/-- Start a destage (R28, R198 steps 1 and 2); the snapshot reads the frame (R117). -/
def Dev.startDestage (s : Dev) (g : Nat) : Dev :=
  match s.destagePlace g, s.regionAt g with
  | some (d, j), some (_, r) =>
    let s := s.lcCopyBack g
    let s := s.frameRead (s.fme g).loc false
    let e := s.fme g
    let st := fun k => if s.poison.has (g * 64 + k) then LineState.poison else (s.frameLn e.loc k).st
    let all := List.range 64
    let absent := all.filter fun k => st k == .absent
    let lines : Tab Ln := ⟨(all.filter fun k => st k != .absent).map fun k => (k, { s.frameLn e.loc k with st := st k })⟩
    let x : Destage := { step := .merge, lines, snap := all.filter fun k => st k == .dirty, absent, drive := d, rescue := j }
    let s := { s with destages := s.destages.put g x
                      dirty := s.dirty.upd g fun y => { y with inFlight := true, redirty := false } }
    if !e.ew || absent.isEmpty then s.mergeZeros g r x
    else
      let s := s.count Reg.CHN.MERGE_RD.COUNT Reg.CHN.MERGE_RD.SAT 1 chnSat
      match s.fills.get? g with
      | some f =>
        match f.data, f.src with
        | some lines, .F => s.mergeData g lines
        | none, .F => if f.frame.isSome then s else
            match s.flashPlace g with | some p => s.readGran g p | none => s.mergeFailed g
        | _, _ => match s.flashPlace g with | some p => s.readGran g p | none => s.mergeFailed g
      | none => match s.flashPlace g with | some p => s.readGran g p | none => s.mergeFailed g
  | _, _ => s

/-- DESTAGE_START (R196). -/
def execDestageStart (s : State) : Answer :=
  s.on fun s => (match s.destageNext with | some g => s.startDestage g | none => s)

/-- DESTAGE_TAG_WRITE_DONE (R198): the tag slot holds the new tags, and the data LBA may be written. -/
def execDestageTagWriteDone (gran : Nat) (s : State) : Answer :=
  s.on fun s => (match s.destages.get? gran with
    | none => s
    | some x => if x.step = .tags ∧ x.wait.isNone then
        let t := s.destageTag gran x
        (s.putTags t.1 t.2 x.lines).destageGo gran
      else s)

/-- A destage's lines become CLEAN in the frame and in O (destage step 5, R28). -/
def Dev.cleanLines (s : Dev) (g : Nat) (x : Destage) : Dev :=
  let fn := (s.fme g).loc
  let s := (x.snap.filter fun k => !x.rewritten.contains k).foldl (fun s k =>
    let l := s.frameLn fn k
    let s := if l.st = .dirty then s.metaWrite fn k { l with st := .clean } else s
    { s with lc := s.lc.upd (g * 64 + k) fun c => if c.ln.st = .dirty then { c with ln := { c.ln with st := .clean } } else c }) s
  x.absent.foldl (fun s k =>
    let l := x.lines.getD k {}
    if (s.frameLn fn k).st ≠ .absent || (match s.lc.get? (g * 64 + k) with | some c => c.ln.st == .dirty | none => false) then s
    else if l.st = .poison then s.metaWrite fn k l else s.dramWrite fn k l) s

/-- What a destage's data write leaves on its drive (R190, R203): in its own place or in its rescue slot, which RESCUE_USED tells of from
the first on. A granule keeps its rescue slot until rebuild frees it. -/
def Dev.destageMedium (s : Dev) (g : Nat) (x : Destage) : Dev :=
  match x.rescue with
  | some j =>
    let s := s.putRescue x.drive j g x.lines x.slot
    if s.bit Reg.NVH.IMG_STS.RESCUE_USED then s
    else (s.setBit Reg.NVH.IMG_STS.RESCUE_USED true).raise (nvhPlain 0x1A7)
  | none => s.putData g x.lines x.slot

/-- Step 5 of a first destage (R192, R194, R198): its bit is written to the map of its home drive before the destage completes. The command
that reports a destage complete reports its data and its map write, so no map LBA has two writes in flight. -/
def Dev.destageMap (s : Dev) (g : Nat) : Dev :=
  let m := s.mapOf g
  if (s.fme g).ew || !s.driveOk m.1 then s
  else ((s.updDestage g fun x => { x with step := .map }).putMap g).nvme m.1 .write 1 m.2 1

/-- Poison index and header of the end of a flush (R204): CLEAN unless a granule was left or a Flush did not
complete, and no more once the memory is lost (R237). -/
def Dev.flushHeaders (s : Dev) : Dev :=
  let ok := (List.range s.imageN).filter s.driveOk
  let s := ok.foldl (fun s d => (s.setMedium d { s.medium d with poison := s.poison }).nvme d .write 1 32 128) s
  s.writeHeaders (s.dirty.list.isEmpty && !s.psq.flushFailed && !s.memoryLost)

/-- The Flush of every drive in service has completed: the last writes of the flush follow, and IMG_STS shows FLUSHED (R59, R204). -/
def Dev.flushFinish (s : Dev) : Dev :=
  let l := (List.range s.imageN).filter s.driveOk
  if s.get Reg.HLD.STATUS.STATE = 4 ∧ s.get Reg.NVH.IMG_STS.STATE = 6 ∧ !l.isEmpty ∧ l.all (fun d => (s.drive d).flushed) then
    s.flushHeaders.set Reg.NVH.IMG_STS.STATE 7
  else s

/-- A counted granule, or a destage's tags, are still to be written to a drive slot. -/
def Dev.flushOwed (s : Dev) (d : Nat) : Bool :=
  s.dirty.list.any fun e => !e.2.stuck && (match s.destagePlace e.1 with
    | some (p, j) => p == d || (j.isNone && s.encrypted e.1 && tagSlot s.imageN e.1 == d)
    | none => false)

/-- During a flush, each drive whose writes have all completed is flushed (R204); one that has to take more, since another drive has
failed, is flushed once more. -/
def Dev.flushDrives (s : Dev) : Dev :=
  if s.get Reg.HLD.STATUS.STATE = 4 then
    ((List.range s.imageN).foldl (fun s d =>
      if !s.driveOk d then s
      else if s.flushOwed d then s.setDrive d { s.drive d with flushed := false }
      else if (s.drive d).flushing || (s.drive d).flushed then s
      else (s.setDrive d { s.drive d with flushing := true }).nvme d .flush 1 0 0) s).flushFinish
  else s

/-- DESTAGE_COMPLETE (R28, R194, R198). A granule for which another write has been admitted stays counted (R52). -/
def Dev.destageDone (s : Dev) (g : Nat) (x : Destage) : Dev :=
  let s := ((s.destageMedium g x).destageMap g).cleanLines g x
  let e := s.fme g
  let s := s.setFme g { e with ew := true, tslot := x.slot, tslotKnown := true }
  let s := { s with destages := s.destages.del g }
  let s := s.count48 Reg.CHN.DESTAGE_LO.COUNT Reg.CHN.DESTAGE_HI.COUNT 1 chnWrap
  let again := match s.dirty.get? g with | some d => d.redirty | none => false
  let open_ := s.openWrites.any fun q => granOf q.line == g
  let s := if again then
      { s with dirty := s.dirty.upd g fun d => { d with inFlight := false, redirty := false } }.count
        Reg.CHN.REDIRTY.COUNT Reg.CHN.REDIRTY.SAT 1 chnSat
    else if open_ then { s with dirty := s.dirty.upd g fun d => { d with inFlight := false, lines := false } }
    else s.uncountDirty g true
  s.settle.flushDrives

| Description of the task |
Print only these lines, please. They run from the start of the entries above to the line containing "def execDestageStart (s", both ends included, and must match exactly.

| Task answer |
/-- Start a destage (R28, R198 steps 1 and 2); the snapshot reads the frame (R117). -/
def Dev.startDestage (s : Dev) (g : Nat) : Dev :=
  match s.destagePlace g, s.regionAt g with
  | some (d, j), some (_, r) =>
    let s := s.lcCopyBack g
    let s := s.frameRead (s.fme g).loc false
    let e := s.fme g
    let st := fun k => if s.poison.has (g * 64 + k) then LineState.poison else (s.frameLn e.loc k).st
    let all := List.range 64
    let absent := all.filter fun k => st k == .absent
    let lines : Tab Ln := ⟨(all.filter fun k => st k != .absent).map fun k => (k, { s.frameLn e.loc k with st := st k })⟩
    let x : Destage := { step := .merge, lines, snap := all.filter fun k => st k == .dirty, absent, drive := d, rescue := j }
    let s := { s with destages := s.destages.put g x
                      dirty := s.dirty.upd g fun y => { y with inFlight := true, redirty := false } }
    if !e.ew || absent.isEmpty then s.mergeZeros g r x
    else
      let s := s.count Reg.CHN.MERGE_RD.COUNT Reg.CHN.MERGE_RD.SAT 1 chnSat
      match s.fills.get? g with
      | some f =>
        match f.data, f.src with
        | some lines, .F => s.mergeData g lines
        | none, .F => if f.frame.isSome then s else
            match s.flashPlace g with | some p => s.readGran g p | none => s.mergeFailed g
        | _, _ => match s.flashPlace g with | some p => s.readGran g p | none => s.mergeFailed g
      | none => match s.flashPlace g with | some p => s.readGran g p | none => s.mergeFailed g
  | _, _ => s

/-- DESTAGE_START (R196). -/
def execDestageStart (s : State) : Answer :=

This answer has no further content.